The major goal of this paper is to use molecule dynamics simulations to improve the fit and geometry of structures refined against high resolution (better than 4A) maps from single particle cryoEM. The principle contribution is to combine advances (classic work on simulated annealing, MDFF, and recent work from the Tama group) with improved MD and map calculation codes. The manuscript is beautifully formatted and the figures are very clear. The software is benchmarked against a very limited set of targets, focusing on experimental data and previously known crystal structures, which mimics its potential application in the real world. The ribosome dataset seems to be the only one somewhat challenging case, but even that consists largely of a rigid body rotation with few internal degrees of freedom changing during the low resolution part of the search. Given the long run time of the method, and the lack of comparisons against existing software (REFMAC, MDFF, phenix.real_space_refine), it is unclear how widely used this package will become. The major weaknesses of the manuscript are lack of benchmarking against these methods and whether the radius of convergence will hold for poorer starting models (e.g. structures based on homology modeling, etc.).

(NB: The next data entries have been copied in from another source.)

-- ==== Sys2Proof/Laws/Ready.lean ====
section
/-! SUPPORT. What the conditions of Safety on a ready op mean to the sequencer: a valid op passes its checks, and a ready op is issued. -/

namespace Sys2Proof.Machine

set_option linter.unusedTactic false
set_option linter.unreachableTactic false
set_option linter.unnecessarySeqFocus false

theorem lowestCode_none {l : List (Bool × Nat)} (h : ∀ e ∈ l, e.1 = false) : lowestCode l = none := by
  have e : l.filter (·.1) = [] := by
    rw [List.filter_eq_nil_iff]
    intro e he
    simp [h e he]
  simp [lowestCode, e]

theorem not_lt_decide {a b : Nat} (h : b ≤ a) : decide (a < b) = false := by simp [h]

theorem div_pow_zero {a n : Nat} (h : a < n) : a / n = 0 := Nat.div_eq_of_lt h

theorem semValid_checks {s : State} {p : Nat} {w : Bits256} (h : SemValid s p w) : semChecks s p w = none := by
  obtain ⟨h1, h2, h3, h4, h5, h6, h7, h8, h9, h10, h11⟩ := h
  have e3 := div_pow_zero h3
  refine lowestCode_none fun e he => ?_
  simp only [List.mem_cons, List.not_mem_nil, or_false] at he
  rcases he with rfl | rfl | rfl | rfl | rfl <;> simp_all

theorem grdValid_checks {s : State} {p : Nat} {w : Bits256} (h : GrdValid s p w) : grdChecks s p w = none := by
  obtain ⟨h1, h2, h3, h4, h5, h6, h7, h8, h9, h10⟩ := h
  refine lowestCode_none fun e he => ?_
  simp only [List.mem_cons, List.not_mem_nil, or_false] at he
  rcases he with rfl | rfl | rfl | rfl | rfl
  · simp_all
  · simp_all
  · simp_all
  · revert h8
    cases grdDone w <;> simp_all [DoneOk]
  · simp_all

theorem vecValid_checks {s : State} {p : Nat} {w : Bits256} (h : VecValid s p w) : vecChecks s p (getCore s p) w = none := by
  obtain ⟨h1, h2, h3, h4, h5, h6, h7, h8, h9⟩ := h
  have e3 := div_pow_zero h3
  refine lowestCode_none fun e he => ?_
  simp only [List.mem_cons, List.not_mem_nil, or_false] at he
  rcases he with rfl | rfl | rfl | rfl
  · simp_all
  · simp_all
  · dsimp only
    split
    · next hc =>
      simp only [Bool.and_eq_true, beq_iff_eq] at hc
      have := h9 hc.1.2 hc.2
      simp only [Bool.or_eq_false_iff, decide_eq_false_iff_not, not_lt, beq_eq_false_iff_ne]
      omega
    · simp only [Bool.or_eq_false_iff, decide_eq_false_iff_not, not_lt, beq_eq_false_iff_ne]
      omega
  · simp_all

theorem movValid_checks {s : State} {p : Nat} {w : Bits256} (h : MovValid s p w) : movChecks s p (getCore s p) w = none := by
  obtain ⟨⟨a1, a2, a3⟩, ⟨b1, b2, b3, b4, b5, b6, b7, b8, b9⟩, ⟨c1, c2, c3, c4, c5, c6, c7⟩, ⟨d1, d2⟩, e1, f1, g1⟩ := h
  have b6' := div_pow_zero b6
  have b1' := div_pow_zero b1
  refine lowestCode_none fun e he => ?_
  simp only [List.mem_cons, List.not_mem_nil, or_false] at he
  rcases he with rfl | rfl | rfl | rfl | rfl | rfl
  · simp only [Bool.or_eq_false_iff, decide_eq_false_iff_not, not_lt, Bool.and_eq_false_iff]
    refine ⟨⟨a1, ?_⟩, ?_⟩
    · by_cases hs : (movOp w).skew <;> simp_all
    · by_cases hs : (movOp w).unsealed <;> simp_all
  · simp only [Bool.or_eq_false_iff, Bool.and_eq_false_iff, bne_eq_false_iff_eq]
    refine ⟨⟨⟨⟨⟨⟨⟨⟨b1', ?_⟩, ?_⟩, ?_⟩, ?_⟩, b6'⟩, ?_⟩, b8⟩, b9⟩
    · by_cases hk : (movOp w).kind = 4 <;> simp_all
    · by_cases hk : (movOp w).kind = 2
      · simp_all
      · by_cases hk : (movOp w).kind = 3 <;> simp_all
    · by_cases hk : (movOp w).kind = 2 ∨ (movOp w).kind = 3
      · exact Or.inr (div_pow_zero (b4 hk))
      · simp_all
    · by_cases hk : (movOp w).kind = 2 <;> simp_all
    · by_cases hs : (movOp w).unsealed = true
      · exact Or.inr (div_pow_zero (b7 hs))
      · simp_all
  · by_cases hs : (movOp w).skew = true <;> by_cases hu : (movOp w).unsealed = true <;> by_cases h3 : (movOp w).kind = 3 <;>
      by_cases h4 : (movOp w).kind = 4 <;> simp_all <;> omega
  · simp only [Bool.or_eq_false_iff, decide_eq_false_iff_not, not_lt]
    exact ⟨d1, d2⟩
  · simp only [Bool.or_eq_false_iff, Bool.and_eq_false_iff, Bool.not_eq_false', List.all_eq_true]
    refine ⟨?_, ?_⟩
    · by_cases hk : (movOp w).kind = 4 <;> simp_all
    · by_cases hk : (movOp w).kind = 2
      · refine Or.inr fun r hr => ?_
        obtain ⟨k, hk', rfl⟩ := List.mem_map.1 hr
        exact f1 hk k (List.mem_range.1 hk')
      · simp_all
  · dsimp only
    revert g1
    cases (movOp w).done <;> simp_all [DoneOk]

theorem ctlValid_checks {s : State} {p : Nat} {w : Bits256} (hc : opClass w = 5) (h : CtlValid s p w) : ctlChecks s p (getCore s p) w = none := by
  obtain ⟨a, b, c, d, e, f, g, j, k, l⟩ := h
  refine lowestCode_none fun x hx => ?_
  simp only [List.mem_cons, List.not_mem_nil, or_false] at hx
  rcases hx with rfl | rfl | rfl | rfl | rfl | rfl | rfl | rfl
  · by_cases h7 : opSub w = 7 <;> simp_all
  · exact b
  · by_cases h1 : opSub w = 1 <;> simp_all
  · simp only [Bool.or_eq_false_iff, decide_eq_false_iff_not, not_lt]
    exact ⟨e, c⟩
  · by_cases h3 : opSub w = 3 <;> by_cases h7 : opSub w = 7 <;> by_cases h0 : opField w 4 1 = 0 <;> simp_all
  · by_cases h4 : opSub w = 4 <;> simp_all
  · by_cases h7 : opSub w = 7
    · obtain ⟨j1, j2, j3⟩ := j h7
      by_cases h0 : opField w 4 1 = 0
      · have := (j2 h0).2
        cases hp : partOfPhys s p <;> simp_all
      · have := j3 (by omega)
        cases hp : partOfPhys s p <;> simp_all
    · simp_all
  · by_cases h6 : opSub w = 6
    · obtain ⟨n, hn, hl⟩ := k h6
      simp_all
    · by_cases h5 : opSub w = 5 <;> simp_all

theorem sourceOk {x a b i c d e n hb m q sc wi it lo : Bool}
    (h : x = true → a = false ∧ b = false ∧ c = false ∧ d = false ∧ e = false ∧ n = false ∧ (hb = true → m = false) ∧ q = false)
    (k : sc = true → wi = false ∧ it = false ∧ lo = false) :
    ((x && (a || b || (i && (c || d || e || n || (hb && m) || q)))) || (sc && (wi || it || lo))) = false := by
  cases x <;> cases sc <;> cases hb <;> simp_all

theorem areasOk {a x b h c d : Bool} (ha : a = true) (hx : x = true → b = false) (hh : h = true → c = true ∧ d = true) :
    (!a || (x && b) || (h && (!c || !d))) = false := by
  cases x <;> cases h <;> simp_all

theorem matValid_checks {s : State} {p : Nat} {w : Bits256} (h : MatValid s p w) : matChecks s p (getCore s p) w = none := by
  obtain ⟨⟨a1, a2, a3, a4, a5⟩, ⟨b1, b2, b3, b4, b5, b6⟩, ⟨c1, c2⟩, ⟨d1, d2, d3⟩, ⟨e1, e2, e3, e4, e5⟩, f, g, k, l, ⟨m1, m2, m3, m4, m5, m6, m7, m8, m9⟩⟩ := h
  have m1' := div_pow_zero m1
  have m2' := div_pow_zero m2
  have m5' := div_pow_zero m5
  refine lowestCode_none fun x hx => ?_
  simp only [List.mem_cons, List.not_mem_nil, or_false] at hx
  have w3 : (((matOp w).cls == 3) != ((matOp w).mode == 2)) = false := by
    by_cases h2 : (matOp w).mode = 2 <;> simp_all
  rcases hx with rfl | rfl | rfl | rfl | rfl | rfl | rfl | rfl | rfl | rfl
  · simpa using a1
  · by_cases h2 : (matOp w).mode = 2 <;> by_cases h0 : (matOp w).mode = 0 <;> by_cases hh : (matOp w).handoff = true <;>
      by_cases hs : (matOp w).scaled_ = true <;> by_cases hx : (matOp w).expander = true <;> simp_all <;> omega
  · by_cases h2 : (matOp w).mode = 2 <;> simp_all
  · dsimp only
    revert c1 c2
    cases hp : partOfPhys s p <;> simp_all
  · by_cases h2 : (matOp w).mode = 2
    · have := b6 h2
      simp_all
      omega
    · by_cases h1 : (matOp w).mode = 1 <;> simp_all <;> omega
  · simp only [Bool.or_eq_false_iff, decide_eq_false_iff_not, not_lt, Bool.and_eq_false_iff, beq_eq_false_iff_ne]
    exact ⟨⟨d3, Or.inr d2⟩, by omega⟩
  · simp only [Bool.or_eq_false_iff, Bool.and_eq_false_iff, decide_eq_false_iff_not, not_lt, bne_eq_false_iff_eq]
    refine ⟨⟨⟨⟨?_, e2⟩, e3⟩, ?_⟩, ?_⟩
    · by_cases hi : fmtIsInt (matOp w).fw = true <;> simp_all
    · by_cases hc : (matOp w).cont = true
      · refine Or.inr ?_
        simp only [List.any_eq_false, List.mem_map, decide_eq_true_eq, not_not]
        rintro k ⟨a, ha, rfl⟩
        exact e4 hc a ha
      · simp_all
    · by_cases hh : (matOp w).handoff = true <;> simp_all
  · by_cases hh : (matOp w).handoff = true <;> simp_all
  · refine sourceOk (fun hx => ?_) (fun hs => ?_)
    · obtain ⟨g1, g2, g3, g4, g5, g6, g7, g8, g9⟩ := g hx
      refine ⟨?_, bne_eq_false_iff_eq.2 g2, bne_eq_false_iff_eq.2 (div_pow_zero g4), bne_eq_false_iff_eq.2 g5, bne_eq_false_iff_eq.2 g6, g7, g8, g9⟩
      by_contra hn
      simp only [Bool.not_eq_false, Bool.and_eq_true, beq_iff_eq, decide_eq_true_eq] at hn
      exact g1 ⟨hn.1.1, hn.1.2, hn.2⟩
    · obtain ⟨k1, k2, k3⟩ := k hs
      exact ⟨beq_eq_false_iff_ne.2 k1, k2, decide_eq_false (by omega)⟩
  · refine areasOk (List.all_eq_true.2 l) (fun hx => bne_eq_false_iff_eq.2 (g hx).2.2.1) (fun hh => ?_)
    obtain ⟨-, f2, -, -, f5⟩ := f hh
    exact ⟨f2, List.all_eq_true.2 f5⟩

/-- A valid op passes the checks of its class (R205). -/
theorem opValid_checks {s : State} {p : Nat} {w : Bits256} (h : OpValid s p w) : opChecks s p (getCore s p) w = none := by
  unfold opChecks
  rcases h with ⟨h, v⟩ | ⟨h, v⟩ | ⟨h, v⟩ | ⟨h, v⟩ | ⟨h, v⟩ | ⟨h, v⟩ <;> simp only [h]
  · exact matValid_checks v
  · exact vecValid_checks v
  · exact movValid_checks v
  · exact grdValid_checks v
  · exact semValid_checks v
  · exact ctlValid_checks h v

theorem issueOpen_canIssue {c : Core} (h : IssueOpen c) : canIssue c false = true := by
  obtain ⟨h1, h2, h3, h4, h5, h6, h7⟩ := h
  simp [canIssue, *]

/-- A ready op is issued, by every way of issuing that names it. -/
theorem readyOp_issues {s : State} {l p : Nat} {w : Bits256} {pick : Bits256 → Bool} (h : ReadyOp s l p w) (hk : pick w = true) :
    issueLogical l pick s = issueOp p w s := by
  obtain ⟨h1, h2, h3, h4, h5⟩ := h
  have hu : unitTakes s p (getCore s p) w = true := by
    obtain ⟨u1, u2, u3, u4⟩ := h5
    unfold unitTakes
    split
    · next h => exact decide_eq_true (u1 h)
    · next h => exact decide_eq_true (u2 h)
    · next h =>
      split
      · next h4 => rcases u3 h h4 with e | e <;> simp [e]
      · split
        · next h7 =>
          simp only [Bool.not_eq_true', List.any_eq_false, beq_iff_eq]
          exact u4 h h7.1 h7.2
        · rfl
    · rfl
  simp [issueLogical, h1, issueAt, issueOpen_canIssue h2, h3, hk, opValid_checks h4, hu]

end Sys2Proof.Machine
end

[Editors’ note: what now follows is the decision letter after the authors submitted for further consideration.]

Thank you for submitting your article "Automated cryo-EM structure refinement using correlation-driven molecular dynamics" for consideration by eLife. Your article has been reviewed by three peer reviewers, including Axel Brunger as the Reviewing Editor, and the evaluation has been overseen by John Kuriyan as the Senior Editor. The following individual involved in review of your submission has agreed to reveal their identity: James S Fraser (Reviewer #2).

The Reviewing Editor and the reviewers believe that this paper would be of considerable general interest, provided that the validity of the method can be demonstrated in a convincing way. They continue to feel, however, that the demonstration that the method performs better than alternative methods is still not convincing. After discussion, we are prepared to consider a revised manuscript that addresses the concerns raised by reviewers. The eventual acceptance of this paper hinges on a satisfactory resolution of these issues. We recognize that the revisions would require a substantial amount of new work. If this is not possible, you might choose to submit this work elsewhere in its present form.

Summary:

In this revised manuscript, the authors have addressed many, but not all, of the concerns that were raised. The use of a "complete" empirical force field (rather than the simplified force fields commonly used in macromolecular refinement packages) seems to contribute to the differences when compared with other methods, along with the use of simulated annealing, and ramping up the resolution. While each of these individual approaches is not new, the authors suggest that the combination of them produces better quality EM structures. If this claim can be substantiated, it would represent a welcome new tool in the arsenal of refinement tools for EM structures. However, we are not convinced that the current manuscript definitely demonstrates such superiority, and major revisions are required for further consideration of this manuscript as outlined in the following.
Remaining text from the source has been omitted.